Figure 03 Cleans Your Living Room

A humanoid robot just cleaned an entire living room - on its own, start to finish, no human intervention. Figure AI’s latest demo of its Figure 03 robot, powered by the Helix 02 neural architecture, shows the machine spraying tables, wiping surfaces, tossing pillows back onto the couch, scooping up scattered toys, and even pressing the TV remote, all while navigating tight spaces between furniture like it’s done this a hundred times before.

The key breakthrough here isn’t any single trick, it’s that Helix 02 handles all of this with the same general-purpose brain. No new algorithms were needed. No hand-coded instructions for each task. The system learns directly from demonstration data, translating camera pixels into full-body movement.
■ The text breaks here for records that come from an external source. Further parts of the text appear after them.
/-- 20_memory.md section 7, R46, weak fairness: from every state, each agent comes to move, unless the run
is refused before; and so again from the state reached, without end: there is no last tick. The bound is
by the turns to come, which are the model's (log 2). -/
def Obligations.EveryAgentMovesAgain : Prop :=
  ∀ (s : State) (x : Turn), x ∈ [Turn.foreground, Turn.tick, Turn.deliver, Turn.ret] →
    ∃ k, k ≤ s.schedule.length + (fairRound (Config.freeRound s.rounds)).length ∧
      ((∃ r, Host.Core.run Sys2Proof.core k s = .refused r) ∨
        ∃ t, Host.Core.run Sys2Proof.core k s = .next t ∧
          (nextTurn t = x ∨ (x = .tick ∧ nextTurn t = .cycle)))

/-- 20_memory.md section 7, R46, and 60_exceptions.md section 5, R131: in the states of the invariant, a
DELIVER that is enabled stays enabled until it is taken, and it is eventually taken, unless a reset or a
refused command ends that first. The second clause holds through the model's free rounds, which are its form
of weak fairness: a DESIGN CHOICE (log 2). -/
def Obligations.EnabledDeliveryIsEventuallyTaken : Prop :=
  (∀ s t : State, Consistent s → s.deliverable = true → step s = .next t →
    (nextTurn s = .deliver ∧ t.invocations = s.invocations + 1) ∨ nextTurn s = .reset ∨
      (t.deliverable = true ∧ t.invocations = s.invocations)) ∧
  (∀ s : State, Consistent s → s.deliverable = true →
    ∃ k, (∃ r, Host.Core.run Sys2Proof.core k s = .refused r) ∨
      ∃ t u, Host.Core.run Sys2Proof.core k s = .next t ∧ step t = .next u ∧
        t.invocations = s.invocations ∧
        ((nextTurn t = .deliver ∧ u.invocations = s.invocations + 1) ∨ nextTurn t = .reset))

/-! ### The Divider/Threshold Selector -/

/-- R80, whole: the rational formula `floor(F_REF / (f * d)) - 1` with `f = FREQ / 256`, its integer
form, `T >= -1`, the widths of the dividend, the divisor and the quotient, and every candidate inside the
40-bit field. -/
def Obligations.CandidateThresholdIsExact : Prop :=
  ∀ (freq : BitVec 32) (d : BitVec 16), freq ≠ 0 → d.toNat ∈ divisors →
    candidate freq d = ⌊(16000000 : ℚ) / (freqHz freq * (d.toNat : ℚ))⌋ - 1 ∧
    candidate freq d = threshold freq d.toNat ∧
    -1 ≤ candidate freq d ∧ Config.fRef * Config.fracScale = 4096000000 ∧
    freq.toNat * d.toNat < 2 ^ 42 ∧ candidate freq d + 1 < 2 ^ 32 ∧
    (BitVec.ofInt 40 (candidate freq d)).toInt = candidate freq d

/-- R81: SELECT stores the position, the divisor and the untruncated threshold at which the search
stops, and nothing else changes but the validity of the result port (R64); in a state in which no
command is accepted it is refused. -/
def Obligations.SelectStoresWhereTheSearchStops : Prop :=
  ∀ (freq : BitVec 32) (s : State), freq ≠ 0 →
    (Ready s → ∃ i d : Nat, StopsAt freq i d ∧
      exec (.select freq) s = .next { s with
        freq := freq, idx := BitVec.ofNat 3 i, divr := BitVec.ofNat 16 d,
        thr := BitVec.ofInt 40 (threshold freq d), resValid := true } ∧
      (BitVec.ofInt 40 (threshold freq d)).toInt = threshold freq d) ∧
    (¬ Ready s → ∃ r, exec (.select freq) s = .refused r)

/-- R82: when no candidate fits, SELECT returns 1024 with its threshold unchanged, a value of at least
65536; with the default parameters that happens exactly when `FREQ <= 61`. -/
def Obligations.SelectExhaustionReturnsTheLast : Prop :=
  ∀ freq : BitVec 32, freq ≠ 0 →
    ((∀ d ∈ divisors, 65536 ≤ threshold freq d) ↔ freq.toNat ≤ 61) ∧
    ((∀ d ∈ divisors, 65536 ≤ threshold freq d) → ∀ s : State, Ready s →
      ∃ t, exec (.select freq) s = .next t ∧ t.divr = 1024 ∧
        t.thr.toInt = threshold freq 1024 ∧ 65536 ≤ t.thr.toInt)

/-- R83: SELECT and CONFIGURE of frequency zero are refused, in every state. -/
def Obligations.ZeroFrequencyIsRefused : Prop :=
  ∀ s : State, (∃ r, exec (.select 0) s = .refused r) ∧ (∃ r, exec (.configure 0) s = .refused r)

/-- R85: where some divisor fits, SELECT returns the smallest such divisor and the threshold computed
by the stated formula. -/
def Obligations.SelectReturnsSmallestFittingDivisor : Prop :=
  ∀ (freq : BitVec 32) (s t : State), freq ≠ 0 → (∃ d ∈ divisors, threshold freq d < 65536) →
    exec (.select freq) s = .next t →
    t.divr.toNat ∈ divisors ∧ threshold freq t.divr.toNat < 65536 ∧
    (∀ d ∈ divisors, threshold freq d < 65536 → t.divr.toNat ≤ d) ∧
    t.thr.toInt = threshold freq t.divr.toNat

/-- 40_selector.md section 3, R86 (its second half is marked `[derived: from rule R80]` there): the
threshold never grows with the frequency nor with the divisor, and the returned divisor never grows
with the frequency. -/
def Obligations.SelectIsMonotone : Prop :=
  ∀ f g : BitVec 32, f ≠ 0 → f.toNat ≤ g.toNat →
    (∀ d : BitVec 16, d.toNat ∈ divisors → candidate g d ≤ candidate f d) ∧
    (∀ d e : BitVec 16, d.toNat ∈ divisors → e.toNat ∈ divisors → d.toNat ≤ e.toNat →
      candidate f e ≤ candidate f d) ∧
    (∀ s u : State, Ready s → Ready u → ∃ s' u', exec (.select f) s = .next s' ∧
      exec (.select g) u = .next u' ∧ u'.divr.toNat ≤ s'.divr.toNat)

/-- R87: SELECT gives the same result whatever the rest of the state, twice is as once, and it writes
no register of the register space. -/
def Obligations.SelectIsPure : Prop :=
  ∀ (freq : BitVec 32) (s t : State), exec (.select freq) s = .next t →
    exec (.select freq) t = .next t ∧
    (∀ r : Reg, memRead t r = memRead s r) ∧
    (∀ u v : State, exec (.select freq) u = .next v →
      v.freq = t.freq ∧ v.divr = t.divr ∧ v.thr = t.thr ∧ v.idx = t.idx ∧ v.result = t.result)

/-- R64: after SELECT the result port shows `DIVR` in bits 55:40 and `THR` in bits 39:0; it stays until
the next command is accepted; ARM and CONFIGURE show nothing. -/
def Obligations.ResultPortShowsTheSelection : Prop :=
  (∀ (freq : BitVec 32) (s t : State), exec (.select freq) s = .next t →
    ∃ res, t.result = some res ∧ res.extractLsb' 40 16 = t.divr ∧ res.extractLsb' 0 40 = t.thr) ∧
  (∀ s t : State, s.port = none ∨ nextTurn s ≠ .foreground → nextTurn s ≠ .reset → s.seq = 0 →
    step s = .next t → t.result = s.result) ∧
  (∀ (freq : BitVec 32) (s t : State), exec (.configure freq) s = .next t → t.result = none) ∧
  (∀ (d : BitVec 16) (th : BitVec 40) (s t : State),
    exec (.arm d th) s = .next t → t.result = none)

/-- 40_selector.md section 3, R89 (marked `[derived: from rule R80 and ... R114]` there): with a
threshold in range, the period `(THR + 1) * d / F_REF` is at most `1/f` and more than
`1/f - d/F_REF`. -/
def Obligations.SelectedPeriodIsWithinOneClock : Prop :=
  ∀ (freq : BitVec 32) (s t : State), freq ≠ 0 → exec (.select freq) s = .next t →
    0 ≤ t.thr.toInt → t.thr.toInt ≤ 65535 →
    ((t.thr.toInt : ℚ) + 1) * (t.divr.toNat : ℚ) / 16000000 ≤ 1 / freqHz freq ∧
    1 / freqHz freq - (t.divr.toNat : ℚ) / 16000000 <
      ((t.thr.toInt : ℚ) + 1) * (t.divr.toNat : ℚ) / 16000000

/-! ### The Timer Register Programmer -/

/-- R90: ARM keeps its operands and makes M1 next; nothing else changes but the result port, which is
no longer valid (R64). Refused while a sequence runs, once armed, and from the handler. -/
def Obligations.ArmStartsTheSequence : Prop :=
  ∀ (d : BitVec 16) (th : BitVec 40) (s : State),
    (Ready s → exec (.arm d th) s =
      .next { s with divr := d, thr := th, seq := 1, resValid := false }) ∧
    (¬ Ready s → ∃ r, exec (.arm d th) s = .refused r)

/-- R99: CONFIGURE stores what SELECT stores and makes M1 next, without driving the result port. -/
def Obligations.ConfigureSelectsThenStarts : Prop :=
  ∀ (freq : BitVec 32) (s : State), freq ≠ 0 →
    (Ready s → ∃ i d : Nat, StopsAt freq i d ∧
      exec (.configure freq) s = .next { s with
        freq := freq, idx := BitVec.ofNat 3 i, divr := BitVec.ofNat 16 d,
        thr := BitVec.ofInt 40 (threshold freq d), seq := 1, resValid := false }) ∧
    (¬ Ready s → ∃ r, exec (.configure freq) s = .refused r)

/-- IDLE, `SEQ = 0` with no command: nothing changes (30_encoding.md section 4, the first row of
R65's table). -/
def Obligations.IdleChangesNothing : Prop :=
  ∀ s : State, s.seq = 0 → exec .idle s = .next s

/-- R91, M1: `GIE <- 0` and `SEQ <- 2`, nothing else; enabled exactly when `SEQ = 1`; `PHASE` becomes
Configuring, and from here until M7, in the states of the invariant, delivery is not enabled. -/
def Obligations.M1SuppressesDelivery : Prop :=
  (∀ s : State,
    (s.seq = 1 → ∃ t, exec .m1 s = .next t ∧ t = { s with gie := 0, seq := 2 } ∧
      t.phase = .configuring ∧ t.deliverable = false) ∧
    (s.seq ≠ 1 → ∀ t, exec .m1 s ≠ .next t)) ∧
  (∀ s : State, Consistent s → 2 ≤ s.seq.toNat → s.phase = .configuring ∧ s.deliverable = false)

/-- R92, M2: `CTRL <- 0x00`, `CNT <- 0x0000`, `SEQ <- 3`, nothing else: `CMP`, `IEN`, `IFLG` and `GIE`
keep their values; enabled exactly when `SEQ = 2`; from here until M5, in the states of the invariant,
the counter clock is stopped. -/
def Obligations.M2ZeroesControlAndCounter : Prop :=
  (∀ s : State,
    (s.seq = 2 → exec .m2 s = .next { s with ctrl := 0, cnt := 0, seq := 3 }) ∧
    (s.seq ≠ 2 → ∀ t, exec .m2 s ≠ .next t)) ∧
  (∀ s : State, Consistent s → 3 ≤ s.seq.toNat → s.seq.toNat ≤ 5 → s.cs = 0)

/-- R93, M3: `CMP` is the Euclidean remainder mod `2^16` of the signed 40-bit threshold, `SEQ <- 4`,
nothing else; exact for `0 <= THR <= 65535`; enabled exactly when `SEQ = 3`. -/
def Obligations.M3WritesTruncatedThreshold : Prop :=
  ∀ s : State,
    (s.seq = 3 → ∃ c : BitVec 16, exec .m3 s = .next { s with cmp := c, seq := 4 } ∧
      (c.toNat : Int) = s.thr.toInt % 65536 ∧
      (0 ≤ s.thr.toInt → s.thr.toInt ≤ 65535 → (c.toNat : Int) = s.thr.toInt)) ∧
    (s.seq ≠ 3 → ∀ t, exec .m3 s ≠ .next t)

/-- R94, M4: `CTRL <- CTRL | 0x08` and `SEQ <- 5`, nothing else; enabled exactly when `SEQ = 4`. Bits
7:4 of `CTRL` do not exist (R15, log 13). -/
def Obligations.M4SetsClearOnCompare : Prop :=
  ∀ s : State,
    (s.seq = 4 → ∃ t, exec .m4 s =
        .next t ∧ t = { s with ctrl := (s.ctrl &&& 0x0F) ||| 0x08, seq := 5 } ∧
        readCtrl t = readCtrl s ||| 0x08 ∧ t.ctc = true ∧ t.cs = s.cs) ∧
    (s.seq ≠ 4 → ∀ t, exec .m4 s ≠ .next t)

/-- R95, M5: the code of `DIVR` is ORed into `CTRL`, `SEQ <- 6`; no bits when the divisor is unmapped.
Nothing else changes but, when a clock is selected, the prescaler phase, which takes an unspecified
value below the divisor (R111; drawn by the model, log 9), and ticks become enabled when the mode bit is
set; enabled exactly when `SEQ = 5`. -/
def Obligations.M5SelectsTheClock : Prop :=
  ∀ s : State,
    (s.seq = 5 → ∃ (p : BitVec 10) (n : Nat) (t : State), exec .m5 s = .next t ∧
      t = { s with
        ctrl := (s.ctrl &&& 0x0F) ||| (clockCode s.divr).setWidth 8,
        psc := p, draws := n, seq := 6 } ∧
      (clockCode s.divr = 0 → p = s.psc ∧ n = s.draws) ∧
      (clockCode s.divr ≠ 0 → s.cs = 0 →
        p.toNat < s.divr.toNat ∧ (s.ctc = true → RunsAt t s.divr.toNat))) ∧
    (s.seq ≠ 5 → ∀ t, exec .m5 s ≠ .next t)

/-- R96, M6: `IEN <- IEN | 0x02` and `SEQ <- 7`, nothing else; enabled exactly when `SEQ = 6`; with
`GIE = 0` delivery is still not enabled. The other bits of `IEN` do not exist (R18, log 13). -/
def Obligations.M6EnablesTheInterrupt : Prop :=
  ∀ s : State,
    (s.seq = 6 → ∃ t, exec .m6 s = .next t ∧ t = { s with ien := 0x02, seq := 7 } ∧
      readIen t = readIen s ||| 0x02 ∧ (s.gie = 0 → t.deliverable = false)) ∧
    (s.seq ≠ 6 → ∀ t, exec .m6 s ≠ .next t)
Think of it as the robotics equivalent of a foundation model: one architecture, endless new skills, just add more training examples.

Figure has essentially proven that “loco-manipulation” - walking and handling objects simultaneously - can work as a learned behavior rather than an engineering puzzle solved piece by piece. The $39 billion startup is scaling toward 100,000 units at its BotQ factory, and CEO Brett Adcock calls this a “major milestone towards a robot in every home.” Of course, this is still a controlled demo, not the messy chaos of a real household with kids and pets. But the gap between lab and living room? It’s shrinking fast.